RE: AJAX vs. Xforms

People don't want to install plug-ins. Heck, I work with XForms day-in day-out and I don't want to bother installing XForms plug-ins. I think I tried installing Novell's processor once, got stymied by it not working with Windows XP SP2, and gave up. Not worth the effort involved, and I'm an XForms developer!

 

Flash provides a capability that is unavailable in HTML. You can't do movies and animation in HTML. It still took years for Flash to really take off and get to where it is now where authors can just depend on it being installed, and can make web sites based on it. And even still, most web sites that use Flash have an equivalent non-Flash version.

 

Forms, on the other hand, already exist, and can be made quite slick with some JavaScript. You don't need some external plug-in to do forms. XForms offers nothing compelling for end users that will push them to install a plug-in. Form authors are the people that benefit from XForms, not end users. Developers are supposed to absorb the burdens imposed by new technologies, not users!

 

XForms needs to be completely invisible to end-users, or it will be too annoying to ever take off.

 

-----Original Message-----
From: www-forms-request@w3.org [mailto:www-forms-request@w3.org] On Behalf Of Vincent Berger
Sent: Monday, October 31, 2005 12:03 PM
To: Elliotte Harold
Cc: www-forms@w3.org
Subject: Re: AJAX vs.

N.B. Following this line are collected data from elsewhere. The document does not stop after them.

-- ==== Sys2Proof/Machine/Debug.lean ====
section
/-! DEFINITION. The debug unit (R433 to R444): DBGCMD, watchpoints, the check of a halt's capability, PC samples, and the trap of an
illegal encoding (R230). -/
namespace Sys2Proof.Machine

/-- Fields of a written DBGCMD word (R435). -/
def dbgCap (c : Nat) : Nat := bits c 48 8
def dbgHolder (c : Nat) : Nat := bits c 28 20
def dbgTarget (c : Nat) : Nat := bits c 8 20
def dbgArg (c : Nat) : Nat := bits c 0 8

/-- A command ends with STAT (R435). -/
def State.dbgEnd (s : State) (stat : Nat) : State := s.setReg 0 .dbgcmd (stat * 2 ^ 56)

/-- Whether a command's capability grants a right to its holder (R435). -/
def State.dbgGrants (s : State) (c right : Nat) : Bool :=
  match s.capability (dbgTarget c) (dbgCap c) with
  | some (h, rights) => h == dbgHolder c && bit rights right
  | none => false

/-- The name in DBGNAME0 to DBGNAME3 (R436). -/
def State.dbgName (s : State) : Nat := (List.range 4).foldl (fun n i => n + bits (s.reg 0 (.dbgname i)) 0 32 * 2 ^ (32 * i)) 0

/-- The live thread of a region's subtree that has a name (R433, R435): its group and lane. -/
def State.dbgThread (s : State) (region name : Nat) : Option (Nat × Nat) :=
  (s.groups.filter fun p => !p.2.exited && (s.chain 17 (s.regionOf p.2)).contains region).findSome? fun p =>
    ((p.2.lanesOf.filter fun q => !q.2.exited).find? fun q => s.logicalName p.2 q.1 == name).map fun q => (p.1, q.1)

/-- DBGCMD_HALT (R437). -/
def execDbgcmdHalt (command : Nat) (s : State) : Host.Outcome State Fault Refusal :=
  .next (s.afterTable (.dbgcmdHalt command) (dbgTarget command) [dbgCap command] (if s.dbgGrants command 0 then (s.haltRegion (dbgTarget command) (some (dbgCap command))).dbgEnd 0 else s.dbgEnd 1))

/-- End a region's halt, with those that HALT or a debugger has set below it (R437, R438): its groups that no ancestor's halt holds run
again, their first instruction raises no WATCH, and the waits of the resident ones go on from where they stood. -/
def State.resumeRegion (s : State) (r : Nat) : State :=
  let old := s
  let s := (s.subtree r).foldl (fun s q => s.updRegion q fun x => { x with halt := none }) s
  let wake (p : Nat × Group) : Nat × Group :=
    let q := old.regionOf p.2
    if !(old.chain 17 q).contains r || !old.haltedRegion q then p
    else
      let here := ((old.wgs.look p.2.wg).map fun w => w.saved == .resident).getD false
      let d := if here then s.clockOf q - old.clockOf q else 0
      let free := !s.haltedRegion q
      (p.1, { p.2 with
        stepOnce := p.2.stepOnce && !free
        threads := p.2.threads.map fun (t : Nat × Thread) => (t.1, { t.2 with
          nowatch := t.2.nowatch || free
          wait := t.2.wait.map fun w => { w with since := w.since + d }
          feb := t.2.feb.map fun f => { f with since := f.since + d } }) })
  { s with groups := s.groups.map wake }

/-- DBGCMD_RESUME (R438). -/
def execDbgcmdResume (command : Nat) (s : State) : Host.Outcome State Fault Refusal :=
  .next (s.afterTable (.dbgcmdResume command) (dbgTarget command) [dbgCap command] (if s.dbgGrants command 1 then (s.resumeRegion (dbgTarget command)).dbgEnd 0 else s.dbgEnd 1))

/-- DBGCMD_STEP (R438): the named thread's group may issue one instruction. -/
def execDbgcmdStep (command : Nat) (s : State) : Host.Outcome State Fault Refusal :=
  .next (s.afterTable (.dbgcmdStep command) (dbgTarget command) [dbgCap command] (if !s.dbgGrants command 4 then s.dbgEnd 1
    else if !s.haltedRegion (dbgTarget command) then s.dbgEnd 2
    else match s.dbgThread (dbgTarget command) s.dbgName with
    | none => s.dbgEnd 3
    | some (gid, _) => (s.updGroup gid fun g => { g with stepOnce := true }).dbgEnd 0))

/-- The register word of an ARG: the group's own, never the terrace's (R435). -/
def Group.ownV (g : Group) (lane r : Nat) : RegWord := g.regs.get zeroWord (r * 32 + lane)

/-- DBGCMD_READ (R435). -/
def execDbgcmdRead (command : Nat) (s : State) : Host.Outcome State Fault Refusal :=
  let give (v stat : Nat) : State := (s.setReg 0 .dbgdata v).dbgEnd stat
  .next (s.afterTable (.dbgcmdRead command) (dbgTarget command) [dbgCap command] (if !s.dbgGrants command 5 then s.dbgEnd 1
    else if !s.haltedRegion (dbgTarget command) then s.dbgEnd 2
    else match s.dbgThread (dbgTarget command) s.dbgName with
    | none => s.dbgEnd 3
    | some (gid, lane) =>
      match s.group? gid, s.thread? gid lane with
      | some g, some t =>
        let a := dbgArg command
        if a < 96 then
          (if g.count ≤ a then s.dbgEnd 4
           else if (g.ownV lane a).poisoned || (g.ownV lane a).bad then give 0 4
           else give (g.ownV lane a).val.toNat 0)
        else if a == 96 then give (bits t.pc.toNat 0 32) 0
        else if a == 97 then give (bits t.pc.toNat 32 32) 0
        else if a == 98 then give t.prio.toNat 0
        else s.dbgEnd 4
      | _, _ => s.dbgEnd 3))

/-- A thread that the debugger has moved: it joins the entry of its new PC and priority, no hint and no wait of the old instruction
with it (R435). -/
def Thread.moved (t : Thread) (pc : DWord) (prio : BitVec 8) : Thread :=
  { t with pc := pc, prio := prio, hint := none, wait := none, feb := none, failed := none, memwait := false, began := none }

/-- DBGCMD_WRITE (R435). -/
def execDbgcmdWrite (command : Nat) (s : State) : Host.Outcome State Fault Refusal :=
  let v := bits (s.reg 0 .dbgdata) 0 32
  .next (s.afterTable (.dbgcmdWrite command) (dbgTarget command) [dbgCap command] (if !s.dbgGrants command 6 then s.dbgEnd 1
    else if !s.haltedRegion (dbgTarget command) then s.dbgEnd 2
    else match s.dbgThread (dbgTarget command) s.dbgName with
    | none => s.dbgEnd 3
    | some (gid, lane) =>
      match s.group? gid with
      | none => s.dbgEnd 3
      | some g =>
        let a := dbgArg command
        if a < 96 then
          (if g.count ≤ a then s.dbgEnd 4
           else (s.updGroup gid fun g => { g with
             regs := g.regs.set (a * 32 + lane) (regWord (BitVec.ofNat 32 v)), vdeps := g.vdeps.del (a * 32 + lane) }).dbgEnd 0)
        else if a == 96 then (s.setReg 0 .dbgpc v).dbgEnd 0
        else if a == 97 then
          let pc := v * 2 ^ 32 + s.reg 0 .dbgpc
          if pc % 4 != 0 then s.dbgEnd 4
          else ((s.unregister gid lane).updThread gid lane fun t => t.moved (BitVec.ofNat 64 pc) t.prio).dbgEnd 0
        else if a == 98 then ((s.unregister gid lane).updThread gid lane fun t => t.moved t.pc (BitVec.ofNat 8 v)).dbgEnd 0
        else s.dbgEnd 4))

/-- DBGWPB_WRITE (R440): EN stays 0 without a valid entry that grants WATCH. -/
def execDbgwpbWrite (watchpoint value : Nat) (s : State) : Host.Outcome State Fault Refusal :=
  let ok : Bool := match s.capability (bits value 40 20) (bits value 32 8) with
    | some (_, rights) => bit rights 3
    | none => false
  .next (if watchpoint < 16 then
      s.afterTable (.dbgwpbWrite watchpoint value) (bits value 40 20) (if bit value 63 then [bits value 32 8] else [])
        (s.setReg 0 (.dbgwpb watchpoint) (if bit value 63 && !ok then setBits value 63 1 0 else value))
    else s)

/-- CAPABILITY_RECHECK (R438): a region halted under a capability that has been revoked is resumed. -/
def execCapabilityRecheck (region : Nat) (s : State) : Host.Outcome State Fault Refusal :=
  .next (match (s.region? region).bind (·.halt) with
    | some (some c, _) => s.afterTable (.capabilityRecheck region) region [c]
        (if (s.capability region c).isNone then s.resumeRegion region else s)
    | _ => s)

/-- The lowest valid entry of a region's table that grants SAMPLE: its holder (R444). -/
def State.sampler (s : State) (region : Nat) : Option Nat := (s.routeOf region 7).map (·.2)

/-- The resident groups of a core in turn: those after the last one sampled first. -/
def State.sampleOrder (s : State) (c : Nat) : List (Nat × Group) :=
  let gs := s.liveOn c
  let last := (s.core c).sampleGrp
  (gs.filter fun p => last < p.1) ++ gs.filter fun p => p.1 ≤ last

/-- PC_SAMPLE (R444): the record of one resident group of a core whose region grants samples. -/
def execPcSample (core : Nat) (s : State) : Host.Outcome State Fault Refusal :=
  if !bit (s.reg 0 .sampctl) 31 then .next s
  else match (s.sampleOrder core).findSome? fun p =>
      let r := s.regionOf p.2
      match s.tableWaits r (List.range (s.dcCount r)) with
      | some t => some (Except.error t)
      | none => (s.sampler r).map fun h => Except.ok (p, h) with
    | none => .next s
    | some (.error t) => .next (t.defer (.pcSample core))
    | some (.ok ((gid, g), holder)) =>
      let lane := match s.entry g with
        | l :: _ => l
        | [] => ((g.lanesOf.find? fun p => !p.2.exited).map (·.1)).getD 0
      let pc := ((g.thread? lane).map (·.pc.toNat)).getD 0
      let reason := (g.counted.map (·.ctorIdx)).getD 0xFF
      let r := Config.sample (s.logicalName g lane) pc reason holder (s.time % 2 ^ 32)
      .next ((s.updCore core fun x => { x with sampleGrp := gid }).ringWrite 0 .sampqbase .sampqptr 14 10 32 [r % 2 ^ 256])

/-- ILLEGAL_ENCODING (R230, R231): the entry that issues would issue an illegal word; every thread of it traps. -/
def execIllegalEncoding (word reason : Nat) (s : State) : Host.Outcome State Fault Refusal :=
  match s.issuer with
  | none => .fault .noIssuer
  | some (gid, g, lanes) =>
    let x := s.issueOf gid g lanes
    let failed := s.failedLanes gid lanes
    .next (if failed.isEmpty then s.illop gid g lanes x.first (word % 2 ^ 32) (reason % 256) else s.takeFailed x failed)

end Sys2Proof.Machine
end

Xforms

 

Le lundi 31 octobre 2005 à 06:58 -0500, Elliotte Harold a écrit : 

 
Vincent Berger wrote:
 
> May be, your tennis is better than your google search for "xforms 
> plugins"  :-)
> Are you serious ?
 
Abso-fucking-lutely.
 
Plugins that aren't installed on users' desktops are as useful to a web 
developer as food sitting on an Albertson's shelf in Arizona is to a 
starving person in Kashmir.


People are not so stupid. They know how to install plugins.